"EMILY'S QUEST" Lucy Maud Montgomery
Dell Laurel-leaf ISBN: 0553264931
エミリー・シリーズ第3作。
ニュームーン農場で作家修業に励むエミリー。だが、テディもイルゼも自分の夢を追ってブレア・ウォーターを去る。寂しさを隠せないエミリーの心は、自分を見守り続けてくれた年上の男性に傾いていく。希望と失望、はかない夢。今度こそ明るい光に満たされるかに思われた「寂しい家」で、エミリーが見たものは――。

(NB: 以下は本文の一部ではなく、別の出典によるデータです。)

theorem State.freeImages_fr (s : State) : (State.freeImages s).pending = s.pending ∧ (State.freeImages s).flash = s.flash ∧ (State.freeImages s).coldOpt = s.coldOpt ∧ (State.freeImages s).mem = s.mem ∧ (State.freeImages s).harts = s.harts ∧ (State.freeImages s).mram = s.mram ∧ (State.freeImages s).imsic = s.imsic ∧ (State.freeImages s).dm = s.dm ∧ (State.freeImages s).fx = s.fx ∧ (State.freeImages s).ctu = s.ctu ∧ (State.freeImages s).links = s.links ∧ (State.freeImages s).aplicS = s.aplicS ∧ (State.freeImages s).aplicN = s.aplicN ∧ (State.freeImages s).credits = s.credits ∧ (State.freeImages s).clusters = s.clusters ∧ (State.freeImages s).homes = s.homes ∧ (State.freeImages s).pkts = s.pkts ∧ (State.freeImages s).resp = s.resp ∧ (State.freeImages s).regs = s.regs ∧ (State.freeImages s).wires = s.wires ∧ (State.freeImages s).dmg = s.dmg ∧ (State.freeImages s).wq = s.wq ∧ (State.freeImages s).net = s.net ∧ (State.freeImages s).dbInval = s.dbInval ∧ (State.freeImages s).watch = s.watch ∧ (State.freeImages s).pkg = s.pkg ∧ (State.freeImages s).pmc = s.pmc ∧ (State.freeImages s).fwLog = s.fwLog ∧ (State.freeImages s).out = s.out ∧ (State.freeImages s).free = s.free ∧ (State.freeImages s).fabric = s.fabric ∧ (State.freeImages s).files = s.files := by
  generalize h : State.freeImages s = u
  unfold State.freeImages at h
  rw [← h]; simp [kept @State.eng'_fr]

theorem State.fxEnd_fr (s : State) (d : Desc) (p : Nat) : (State.fxEnd s d p).pending = s.pending ∧ (State.fxEnd s d p).flash = s.flash ∧ (State.fxEnd s d p).coldOpt = s.coldOpt ∧ (State.fxEnd s d p).mem = s.mem ∧ (State.fxEnd s d p).harts = s.harts ∧ (State.fxEnd s d p).mram = s.mram ∧ (State.fxEnd s d p).imsic = s.imsic ∧ (State.fxEnd s d p).eng = s.eng ∧ (State.fxEnd s d p).dm = s.dm ∧ (State.fxEnd s d p).ctu = s.ctu ∧ (State.fxEnd s d p).links = s.links ∧ (State.fxEnd s d p).aplicS = s.aplicS ∧ (State.fxEnd s d p).aplicN = s.aplicN ∧ (State.fxEnd s d p).credits = s.credits ∧ (State.fxEnd s d p).clusters = s.clusters ∧ (State.fxEnd s d p).homes = s.homes ∧ (State.fxEnd s d p).pkts = s.pkts ∧ (State.fxEnd s d p).resp = s.resp ∧ (State.fxEnd s d p).regs = s.regs ∧ (State.fxEnd s d p).wires = s.wires ∧ (State.fxEnd s d p).dmg = s.dmg ∧ (State.fxEnd s d p).wq = s.wq ∧ (State.fxEnd s d p).net = s.net ∧ (State.fxEnd s d p).dbInval = s.dbInval ∧ (State.fxEnd s d p).watch = s.watch ∧ (State.fxEnd s d p).pkg = s.pkg ∧ (State.fxEnd s d p).pmc = s.pmc ∧ (State.fxEnd s d p).fwLog = s.fwLog ∧ (State.fxEnd s d p).out = s.out ∧ (State.fxEnd s d p).free = s.free ∧ (State.fxEnd s d p).fabric = s.fabric ∧ (State.fxEnd s d p).files = s.files := by
  generalize h : State.fxEnd s d p = u
  unfold State.fxEnd at h
  (try dsimp only at h); (repeat' split at h) <;> rw [← h] <;> simp [kept @State.setPort_fr, kept @State.stageClose_fr]

theorem State.respond_fr (s : State) (d : Desc) (p : Nat) (j : Nat) : (State.respond s d p j).pending = s.pending ∧ (State.respond s d p j).flash = s.flash ∧ (State.respond s d p j).coldOpt = s.coldOpt ∧ (State.respond s d p j).mem = s.mem ∧ (State.respond s d p j).harts = s.harts ∧ (State.respond s d p j).imsic = s.imsic ∧ (State.respond s d p j).eng = s.eng ∧ (State.respond s d p j).dm = s.dm ∧ (State.respond s d p j).ctu = s.ctu ∧ (State.respond s d p j).links = s.links ∧ (State.respond s d p j).aplicS = s.aplicS ∧ (State.respond s d p j).aplicN = s.aplicN ∧ (State.respond s d p j).credits = s.credits ∧ (State.respond s d p j).clusters = s.clusters ∧ (State.respond s d p j).homes = s.homes ∧ (State.respond s d p j).pkts = s.pkts ∧ (State.respond s d p j).resp = s.resp ∧ (State.respond s d p j).dmg = s.dmg ∧ (State.respond s d p j).net = s.net ∧ (State.respond s d p j).dbInval = s.dbInval ∧ (State.respond s d p j).watch = s.watch ∧ (State.respond s d p j).free = s.free ∧ (State.respond s d p j).fabric = s.fabric ∧ (State.respond s d p j).files = s.files := by
  generalize h : State.respond s d p j = u
  unfold State.respond at h
  (try dsimp only at h); (repeat' split at h) <;> rw [← h] <;> simp [kept @State.fxDropped_fr, kept @State.fxEnd_fr, kept @State.fxInto_fr, kept @State.stageRead_fr]

theorem State.letGo_fr (s : State) (n : Nat) (seq : Nat) : (State.letGo s n seq).pending = s.pending ∧ (State.letGo s n seq).flash = s.flash ∧ (State.letGo s n seq).coldOpt = s.coldOpt ∧ (State.letGo s n seq).mem = s.mem ∧ (State.letGo s n seq).harts = s.harts ∧ (State.letGo s n seq).imsic = s.imsic ∧ (State.letGo s n seq).dm = s.dm ∧ (State.letGo s n seq).ctu = s.ctu ∧ (State.letGo s n seq).links = s.links ∧ (State.letGo s n seq).aplicS = s.aplicS ∧ (State.letGo s n seq).aplicN = s.aplicN ∧ (State.letGo s n seq).credits = s.credits ∧ (State.letGo s n seq).clusters = s.clusters ∧ (State.letGo s n seq).homes = s.homes ∧ (State.letGo s n seq).pkts = s.pkts ∧ (State.letGo s n seq).resp = s.resp ∧ (State.letGo s n seq).dmg = s.dmg ∧ (State.letGo s n seq).net = s.net ∧ (State.letGo s n seq).dbInval = s.dbInval ∧ (State.letGo s n seq).watch = s.watch ∧ (State.letGo s n seq).free = s.free ∧ (State.letGo s n seq).fabric = s.fabric ∧ (State.letGo s n seq).files = s.files := by
  generalize h : State.letGo s n seq = u
  unfold State.letGo at h
  rw [← h]; simp [kept @State.drained_fr, kept @State.eng'_fr, kept @State.fetchAll_fr, kept @State.freeImages_fr]
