@[simp] theorem sealFlits_apart (n : Nat) : KeepsM State.apart (sealFlits n) := by
  unfold sealFlits; (repeat' (first | with_reducible exact keepsM_pure _ _ | with_reducible exact keepsM_throw _ _ | with_reducible exact keepsM_get _ | with_reducible refine keepsM_bind ?_ (fun _ => ?_) | with_reducible refine keepsM_mapM (fun _ => ?_) _ | with_reducible refine keepsM_forM (fun _ => ?_) _ | with_reducible refine keepsM_foldlM (fun _ _ => ?_) _ _ | with_reducible refine doSt_keeps _ (fun _ => ?_) | with_reducible refine askSt_keeps _ (fun _ => ?_) | (simp [kept @State.sealed_fr]; done) | (simp [*, kept @State.sealed_fr]; done) | split | dsimp only))

theorem sealFlits_fr (n : Nat) : KeepsM State.mram (sealFlits n) ∧ KeepsM State.regs (sealFlits n) ∧ KeepsM State.wires (sealFlits n) ∧ KeepsM State.wq (sealFlits n) ∧ KeepsM State.pkg (sealFlits n) ∧ KeepsM State.pmc (sealFlits n) ∧ KeepsM State.fwLog (sealFlits n) ∧ KeepsM State.free (sealFlits n) := by
  refine ⟨?_, ?_, ?_, ?_, ?_, ?_, ?_, ?_⟩ <;> (unfold sealFlits; (repeat' (first | with_reducible exact keepsM_pure _ _ | with_reducible exact keepsM_throw _ _ | with_reducible exact keepsM_get _ | with_reducible refine keepsM_bind ?_ (fun _ => ?_) | with_reducible refine keepsM_mapM (fun _ => ?_) _ | with_reducible refine keepsM_forM (fun _ => ?_) _ | with_reducible refine keepsM_foldlM (fun _ _ => ?_) _ _ | with_reducible refine doSt_keeps _ (fun _ => ?_) | with_reducible refine askSt_keeps _ (fun _ => ?_) | (simp [kept @State.sealed_fr]; done) | (simp [*, kept @State.sealed_fr]; done) | split | dsimp only)))

@[simp] theorem opDone_beside (n : Nat) (b : Batch) : KeepsM State.beside (opDone n b) := by
  unfold opDone; (repeat' (first | with_reducible exact keepsM_pure _ _ | with_reducible exact keepsM_throw _ _ | with_reducible exact keepsM_get _ | with_reducible refine keepsM_bind ?_ (fun _ => ?_) | with_reducible refine keepsM_mapM (fun _ => ?_) _ | with_reducible refine keepsM_forM (fun _ => ?_) _ | with_reducible refine keepsM_foldlM (fun _ _ => ?_) _ _ | with_reducible refine doSt_keeps _ (fun _ => ?_) | with_reducible refine askSt_keeps _ (fun _ => ?_) | (simp [kept @sealFlits_fr, kept @updTask_fr]; done) | (simp [*, kept @sealFlits_fr, kept @updTask_fr]; done) | split | dsimp only))

@[simp] theorem opDone_apart (n : Nat) (b : Batch) : KeepsM State.apart (opDone n b) := by
  unfold opDone; (repeat' (first | with_reducible exact keepsM_pure _ _ | with_reducible exact keepsM_throw _ _ | with_reducible exact keepsM_get _ | with_reducible refine keepsM_bind ?_ (fun _ => ?_) | with_reducible refine keepsM_mapM (fun _ => ?_) _ | with_reducible refine keepsM_forM (fun _ => ?_) _ | with_reducible refine keepsM_foldlM (fun _ _ => ?_) _ _ | with_reducible refine doSt_keeps _ (fun _ => ?_) | with_reducible refine askSt_keeps _ (fun _ => ?_) | (simp [kept @sealFlits_fr, kept @updTask_fr]; done) | (simp [*, kept @sealFlits_fr, kept @updTask_fr]; done) | split | dsimp only))

theorem opDone_fr (n : Nat) (b : Batch) : KeepsM State.mram (opDone n b) ∧ KeepsM State.regs (opDone n b) ∧ KeepsM State.wires (opDone n b) ∧ KeepsM State.wq (opDone n b) ∧ KeepsM State.pkg (opDone n b) ∧ KeepsM State.pmc (opDone n b) ∧ KeepsM State.fwLog (opDone n b) ∧ KeepsM State.free (opDone n b) := by
  refine ⟨?_, ?_, ?_, ?_, ?_, ?_, ?_, ?_⟩ <;> (unfold opDone; (repeat' (first | with_reducible exact keepsM_pure _ _ | with_reducible exact keepsM_throw _ _ | with_reducible exact keepsM_get _ | with_reducible refine keepsM_bind ?_ (fun _ => ?_) | with_reducible refine keepsM_mapM (fun _ => ?_) _ | with_reducible refine keepsM_forM (fun _ => ?_) _ | with_reducible refine keepsM_foldlM (fun _ _ => ?_) _ _ | with_reducible refine doSt_keeps _ (fun _ => ?_) | with_reducible refine askSt_keeps _ (fun _ => ?_) | (simp [kept @sealFlits_fr, kept @updTask_fr]; done) | (simp [*, kept @sealFlits_fr, kept @updTask_fr]; done) | split | dsimp only)))

@[simp] theorem strOf_beside (n : Nat) (t : Task) (c : Cell) : KeepsM State.beside (strOf n t c) := by
  unfold strOf; (repeat' (first | with_reducible exact keepsM_pure _ _ | with_reducible exact keepsM_throw _ _ | with_reducible exact keepsM_get _ | with_reducible refine keepsM_bind ?_ (fun _ => ?_) | with_reducible refine keepsM_mapM (fun _ => ?_) _ | with_reducible refine keepsM_forM (fun _ => ?_) _ | with_reducible refine keepsM_foldlM (fun _ _ => ?_) _ _ | with_reducible refine doSt_keeps _ (fun _ => ?_) | with_reducible refine askSt_keeps _ (fun _ => ?_) | (simp [kept @State.pmcSlc_fr, kept @vread_fr]; done) | (simp [*, kept @State.pmcSlc_fr, kept @vread_fr]; done) | split | dsimp only))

寂寥感の漂う作品である。タイタニック号の事件を思わせるお話もあり、当時の人々の衝撃が伝わってくる。
だれにでも訪れる「真夜中の3時」。世界にたった一人でいるような気がするとき。自分が何者であるかもわからなくなってしまう。
この巻は読んでいるとつらくなってくる。悲しくて寂しい。ずっとなじんできた人物が嫌いになったりもする。それでも、読み終わると「読んでよかった」と思えるのが救いである。
エミリーは、これでほんとに幸せになれるのかなとも思ってしまうが、これでよかったのかなという気持ちもある。幸せになってほしいと思う。